Example 2: Jal Jeevan Mission
Jal Jeevan’s mission aims at providing drinking water to every corner of the country. This requires the construction of pipelines for water transmission, water quality control measures, and distribution setup. Many infra development listed companies such as HG Infra Engineering (HGINFRA) have received tenders to construct water pipelines.
The government’s push to accelerate connectivity by building highways, doubling the number of airports by 2030, and making India’s railway network future-ready (article), has boosted companies in these respective sectors.
Parting Thoughts
The actions of government, and its bodies, drive the economy in more ways than one.
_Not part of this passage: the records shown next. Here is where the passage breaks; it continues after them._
theorem wit_EnginesPerform_rows : ∀ e ∈ [(RowOp.softmax, 0, 2048, (0 : Word), Fmt.fp32), (.layernorm, 64, 64, 0x0008010000000000, .bf16)],
    let r := askReq (.row true e.1 e.2.1 e.2.2.1 e.2.2.2.1 e.2.2.2.2 0) .w .none
    let s := rowing (asking (.row true e.1 e.2.1 e.2.2.1 e.2.2.2.1 e.2.2.2.2 0) .w .none)
    let n := rowBytes e.2.2.2.2 (rowDesc e.2.2.2.1)
    let m := (rowDesc e.2.2.2.1).rows * n
    Reached s 44 r ∧ (s.tile 3).rows = [44, 48] ∧ fmtBits e.2.2.2.2 % 8 = 0 ∧ 0 < m ∧ (8 * 2048 + e.2.1 + m ≤ 2 ^ 23 ∧ 8 * 2048 + e.2.2.1 + m ≤ 2 ^ 23) ∧
      (e.2.1 = e.2.2.1 ∨ e.2.1 + m ≤ e.2.2.1 ∨ e.2.2.1 + m ≤ e.2.1) ∧ (∀ i, i < m → setMem ((partKey s 2 3 e.2.1 + i) / 8) s.poison = false) := by
  unfold Reached Ready; decide +kernel

/-- The same backward, with the gradient rows apart from the output and in its place. -/
theorem wit_EnginesPerform_back : ∀ e ∈ [(RowOp.softmax, 0, 2048, (0x400 : Word), Fmt.fp32), (.layernorm, 64, 512, 0x0008010000000200, .bf16)],
    let r := askReq (.row false e.1 e.2.1 e.2.2.1 e.2.2.2.1 e.2.2.2.2 0) .w .none
    let s := rowing (asking (.row false e.1 e.2.1 e.2.2.1 e.2.2.2.1 e.2.2.2.2 0) .w .none)
    let d := rowDesc e.2.2.2.1
    let m := d.rows * rowBytes e.2.2.2.2 d
    let apart (a b : Nat) : Prop := a = b ∨ a + m ≤ b ∨ b + m ≤ a
    Reached s 44 r ∧ (s.tile 3).rows = [44, 48] ∧ fmtBits e.2.2.2.2 % 8 = 0 ∧ 0 < m ∧ (8 * 2048 + e.2.1 + m ≤ 2 ^ 23 ∧ 8 * 2048 + e.2.2.1 + m ≤ 2 ^ 23 ∧ 8 * 2048 + d.dy + m ≤ 2 ^ 23) ∧
      apart e.2.2.1 e.2.1 ∧ apart e.2.2.1 d.dy ∧ s.poison = [] ∧ s.sideBad = [] := by
  unfold Reached Ready; decide +kernel

theorem wit_EnginesPerform_stash : ∀ n ∈ [16, 32768], let s := asking (.stash 0 n 0xFFF) .v .none
    Reached s 44 (askReq (.stash 0 n 0xFFF) .v .none) ∧ s.stashBehind (askReq (.stash 0 n 0xFFF) .v .none) = false ∧ 3 ∉ s.stashOff ∧ (s.tile 3).stash.off = false ∧
      s.stashUsed 2 3 + (n + 4095) / 4096 ≤ 16 * (s.saggar 2).res.stash ∧ s.poison = [] := by
  unfold Reached Ready; decide +kernel

/-- A sequence descriptor of one layer, one head and one slot, at 0x10100; and one whose chain has no slot, at 0x10200. -/
def memK (s : State) : State :=
  { s with mem := (((memD.setBytes (hbmKey 2 0x10108) (leBytes 8 0x10000)).setBytes (hbmKey 2 0x10110) (leBytes 8 0x20010)).setBytes (hbmKey 2 0x10120) (leBytes 8 0x1000000000000)).mem }

theorem wit_EnginesPerform_commit : ∀ e ∈ [(0x10100, true), (0x10200, false)],
    let s := memK (asking (.kvcommit e.1 64) .c .none (some 0))
    let r := askReq (.kvcommit e.1 64) .c .none (some 0)
    let d := seqDesc ((List.range 160).map fun i => s.byte (hbmKey 2 e.1 + i))
    Reached s 44 r ∧ s.queueBlocked r = false ∧ e.1 % 16 = 0 ∧ (∀ i, i < 160 → (s.attr? 2 (e.1 + i)).isSome = true) ∧ s.poison = [] ∧ d.ok = e.2 ∧ s.deferred = [] ∧
      (e.2 = true → s.attr? 2 (d.commitAt 64) = some .once ∧ setMem (hbmWord 2 (d.commitAt 64)) s.full = false ∧ d.commitAt 64 + 8 ≤ 2 ^ 48 ∧
        ∀ i, i < 512 * d.slots → s.attr? 2 (d.commit + i) = some .once) := by
  unfold Reached Ready; decide +kernel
As we see in this post, government actions drive healthy order books, and future revenue visibility for related listed stocks. Investing in fundamentally good companies with tailwinds caused by government actions can help realize good short-term gains. These short-term (3 months to 1 year), can also become long-term gains if the tailwinds persist for many years.
Do note that the fundamentals of investing do not change. Research the company, its management, its governance, execution capabilities, etc. Tailwinds can lift a stock, but it is the fundamental strength that will keep it floating for long and far.
Which is a government action that drove the price of a stock you invested in? Share in the comments below.
Happy Investing!
Disclaimer: This post does not recommend buy or sell for any stock. Please do your research before making stock investment decisions.